The central political question is how far the administration would be prepared to apply these measures in practice. Graham has cited China, India and Brazil as possible targets, while congressional leaders previously delayed the bill, with Trump favouring a more selective use of tariffs.
Separately, the United States seized a Russian-flagged oil tanker, the Marinera, in the Atlantic near Iceland after a pursuit lasting more than two weeks, in an operation linked to Washington’s campaign to block exports of sanctioned Venezuelan oil. US officials said the vessel had been renamed and re-registered under the Russian flag; US European Command said it was seized for violating US sanctions, and the US Defence Secretary, Pete Hegseth, said the blockade of illicit Venezuelan oil remained in effect worldwide.
The operation was unusual in that US officials said a Russian submarine was in the general vicinity, though there was no direct confrontation. Moscow’s transport ministry said it lost contact with the tanker after US forces boarded it. Two Russian crew members were later released at Russia’s request, according to a statement from the Russian foreign ministry carried by Reuters.
On the battlefield, the immediate backdrop to the diplomatic and economic pressure is a sharp escalation in attacks on infrastructure. Russia said it fired an “Oreshnik” intermediate-range hypersonic ballistic missile at Ukraine on 9 January, claiming it was retaliation for an alleged Ukrainian attempt to attack one of Putin’s residences in late December, an allegation Kyiv has denied. Ukrainian officials reported that an infrastructure target in the Lviv region was hit, with local leaders saying investigators were determining the weapon used. Reuters has described the Oreshnik as a nuclear-capable intermediate-range hypersonic ballistic missile that Russia has used only twice in the conflict.

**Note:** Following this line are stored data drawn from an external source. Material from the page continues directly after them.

-- ==== Sys2Proof/Decode.lean ====
section
/-! DEFINITION. The decoder and, after it, the encoder, both from the patterns of 30_encoding.md R103 and the field positions of
R102 and R110. The encodings rest on log 1. -/

namespace Sys2Proof

/-- Why a word is no instruction. -/
inductive DecodeError where
  /-- it matches no row, or breaks a constraint of the one it matches (R113) -/
  | unknownWord (w : ProgWord)
  /-- the second word of `CALL` or `GOTO` has one of bits 23:7 set (R234) -/
  | malformedSecondWord (w : ProgWord)
  deriving DecidableEq, Repr

/-- The field of `len` bits whose lowest bit is bit `lo` (R10). -/
def field (w : ProgWord) (lo len : Nat) : Nat := w.toNat / 2 ^ lo % 2 ^ len

/-- A 4-bit register number (R106). -/
def regField (w : ProgWord) (lo : Nat) : Reg := Fin.ofNat 16 (field w lo 4)

/-- A 3-bit pair number (R106). -/
def pairField (w : ProgWord) (lo : Nat) : Pair := Fin.ofNat 8 (field w lo 3)

/-- A literal, address or displacement of `len` bits (R110, R111). -/
def bitsField (w : ProgWord) (lo len : Nat) : BitVec len := BitVec.ofNat len (field w lo len)

/-- The `B` bit at bit `lo` (R105). -/
def sizeField (w : ProgWord) (lo : Nat) : Size := if field w lo 1 = 1 then .byte else .word

/-- The `D` bit, bit 13 (R105). -/
def destField (w : ProgWord) : Dest := if field w 13 1 = 1 then .file else .wreg

/-- The indirect mode of a code, 001 to 101 (R107). -/
def ptrModeOf : Nat → Option PtrMode
  | 1 => some .ind
  | 2 => some .postDec
  | 3 => some .postInc
  | 4 => some .preDec
  | 5 => some .preInc
  | _ => none

/-- The mode of a `ppp` or `qqq` code, 000 to 101 (R107). -/
def modeOf (n : Nat) : Option Mode :=
  if n = 0 then some .direct else (ptrModeOf n).map .ptr

/-- The mode of a `ggg` or `hhh` code (R107). -/
def moveModeOf (n : Nat) : Option MoveMode :=
  if n = 0 then some .direct
  else if n = 6 then some .offset6
  else if n = 7 then some .offset7
  else (ptrModeOf n).map .ptr

/-- A multiply's destination: `dddd` even and not 1110 (R103, R106). -/
def mulPairField (w : ProgWord) : Option MulPair :=
  let d := field w 7 4
  if d % 2 = 0 then if h : d / 2 < 7 then some ⟨d / 2, h⟩ else none else none

/-- `Slit10` of the OFF10 formats: `w[18:15] : w[13:11] : w[6:4]` (R110). -/
def slit10Field (w : ProgWord) : BitVec 10 :=
  BitVec.ofNat 10 (field w 15 4 * 64 + field w 11 3 * 8 + field w 4 3)

/-- The word is the first of two: it matches `CALL`, P65, or `GOTO`, P66 (R100). -/
def isTwoWord (w : ProgWord) : Bool :=
  (field w 16 8 == 0x02 || field w 16 8 == 0x04) && field w 0 1 == 0

/-- `target<22:1>` of an ABS23 pair whose second word is well formed (R110). -/
def absTarget (w w2 : ProgWord) : BitVec 22 :=
  BitVec.ofNat 22 (field w2 0 7 * 2 ^ 15 + field w 1 15)

/-- Words 0x0xxxxx: NOP, CALL, GOTO, RETLW, RETURN, RETFIE, RCALL, REPEAT. -/
def decode0 (w w2 : ProgWord) : Option Instr :=
  match field w 16 4 with
  | 0x0 => some (.nop (bitsField w 0 16))
  | 0x2 => if field w 0 1 = 0 then some (.call (absTarget w w2)) else none
  | 0x4 => if field w 0 1 = 0 then some (.goto (absTarget w w2)) else none
  | 0x5 => if field w 15 1 = 0 then some (.retlw (sizeField w 14) (bitsField w 4 10) (regField w 0)) else none
  | 0x6 =>
    if field w 0 16 = 0 then some .ret
    else if field w 0 16 = 0x4000 then some .retfie
    else none
  | 0x7 => some (.rcall (bitsField w 0 16))
  | 0x9 =>
    if field w 14 2 = 0 then some (.repeatLit (bitsField w 0 14))
    else if field w 4 12 = 0x800 then some (.repeatWn (regField w 0))
    else none
  | _ => none

/-- Words 0x3xxxxx: the relative branches. -/
def decode3 (w : ProgWord) : Option Instr :=
  let n := bitsField w 0 16
  match field w 16 4 with
  | 0x0 => some (.braOV n)
  | 0x1 => some (.braC n)
  | 0x2 => some (.braZ n)
  | 0x3 => some (.braN n)
  | 0x4 => some (.braLE n)
  | 0x5 => some (.braLT n)
  | 0x6 => some (.braLEU n)
  | 0x7 => some (.bra n)
  | 0x8 => some (.braNOV n)
  | 0x9 => some (.braNC n)
  | 0xA => some (.braNZ n)
  | 0xB => some (.braNN n)
  | 0xC => some (.braGT n)
  | 0xD => some (.braGE n)
  | 0xE => some (.braGTU n)
  | _ => none

/-- Words 0x4xxxxx: ADD with a base register. Bits 6:5 = 11 select the literal form (R104). -/
def decode4 (w : ProgWord) : Option Instr :=
  if field w 19 1 = 0 then
    (modeOf (field w 11 3)).bind fun q =>
      if field w 5 2 = 3 then
        some (.addLit5 (sizeField w 14) (regField w 15) q (regField w 7) (bitsField w 0 5))
      else
        (modeOf (field w 4 3)).map fun p =>
          .addWs (sizeField w 14) (regField w 15) q (regField w 7) p (regField w 0)
  else none

/-- The instruction of a P9 word: `PUSH` where it matches P12, else `POP` where it matches P13, else `MOV` (R104; log 4). -/
def moveForm (b : Size) (rb : Reg) (h : MoveMode) (rd : Reg) (g : MoveMode) (rs : Reg) : Instr :=
  if isPushForm b h rd then .push rb g rs
  else if isPopForm b g rs then .pop rb h rd
  else .movWsWd b rb h rd g rs

/-- Words 0x7xxxxx: MOV Ws,Wd with PUSH and POP. -/
def decode7 (w : ProgWord) : Option Instr :=
  if field w 19 1 = 1 then
    (moveModeOf (field w 11 3)).bind fun h =>
      (moveModeOf (field w 4 3)).map fun g =>
        moveForm (sizeField w 14) (regField w 15) h (regField w 7) g (regField w 0)
  else none

/-- Words 0x8xxxxx: the 16-bit direct moves. -/
def decode8 (w : ProgWord) : Option Instr :=
  if field w 19 1 = 0 then some (.movFWnd (bitsField w 4 15) (regField w 0))
  else some (.movWnsF (bitsField w 4 15) (regField w 0))

/-- Words 0x9xxxxx: the moves with a signed 10-bit offset. -/
def decode9 (w : ProgWord) : Option Instr :=
  if field w 19 1 = 0 then some (.movOffLd (sizeField w 14) (slit10Field w) (regField w 7) (regField w 0))
  else some (.movOffSt (sizeField w 14) (slit10Field w) (regField w 7) (regField w 0))

/-- Words 0xAxxxxx: BSET and BTSC. -/
def decodeA (w : ProgWord) : Option Instr :=
  match field w 16 4 with
  | 0x0 =>
    if field w 11 1 = 0 ∧ field w 7 3 = 0 then
      (modeOf (field w 4 3)).bind fun p =>
        if sizeField w 10 = .byte ∧ 7 < field w 12 4 then none
        else some (.bsetWs (bitsField w 12 4) (sizeField w 10) p (regField w 0))
    else none
  | 0x7 =>
    if field w 7 5 = 0 then
      (modeOf (field w 4 3)).map fun p => .btscWs (bitsField w 12 4) p (regField w 0)
    else none
  | 0x8 => some (.bsetF (bitsField w 13 3) (bitsField w 0 13))
  | 0xF => some (.btscF (bitsField w 13 3) (bitsField w 0 13))
  | _ => none

/-- The multiply of a MUL-format word, given the two register forms and, where the table has one, the literal form. -/
def decodeMul (w : ProgWord) (reg : Reg → MulPair → Mode → Reg → Instr)
    (lit : Option (Reg → MulPair → BitVec 5 → Instr)) : Option Instr :=
  (mulPairField w).bind fun d =>
    if field w 5 2 = 3 then lit.map fun mk => mk (regField w 11) d (bitsField w 0 5)
    else (modeOf (field w 4 3)).map fun p => reg (regField w 11) d p (regField w 0)

/-- A word of format TBL that reads: the source is a pointer. -/
def decodeTblRd (w : ProgWord) (mk : Size → Mode → Reg → PtrMode → Reg → Instr) : Option Instr :=
  (modeOf (field w 11 3)).bind fun q =>
    (ptrModeOf (field w 4 3)).map fun p => mk (sizeField w 14) q (regField w 7) p (regField w 0)

/-- A word of format TBL that writes: the destination is a pointer. -/
def decodeTblWt (w : ProgWord) (mk : Size → PtrMode → Reg → Mode → Reg → Instr) : Option Instr :=
  (ptrModeOf (field w 11 3)).bind fun q =>
    (modeOf (field w 4 3)).map fun p => mk (sizeField w 14) q (regField w 7) p (regField w 0)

Since then, the humanitarian consequences have dominated the Ukrainian capital. On 11 January more than 1,000 apartment buildings in Kyiv remained without heating after a major Russian strike, even as authorities restored water supplies and partially restored electricity and heat. Zelenskyy said Russia had launched 1,100 drones, more than 890 guided aerial bombs and over 50 missiles over the past week. Prime Minister Yulia Svyrydenko said 44 attacks on energy facilities and critical infrastructure were recorded in one week and that significant improvements in Kyiv could take time, with progress potentially by Thursday.
Ukrainian officials are working to stabilise a damaged power grid while residents cope with freezing conditions. Ukraine’s foreign minister, Andrii Sybiha, confirmed that the UN Security Council would hold an emergency meeting on Monday to discuss the latest large-scale attacks, and a UN spokesman said the strikes had caused civilian casualties and deprived millions of essential services including electricity, heating and water.
Taken together, the picture is of a US administration sharpening its set of options while Russia sustains pressure through winter attacks.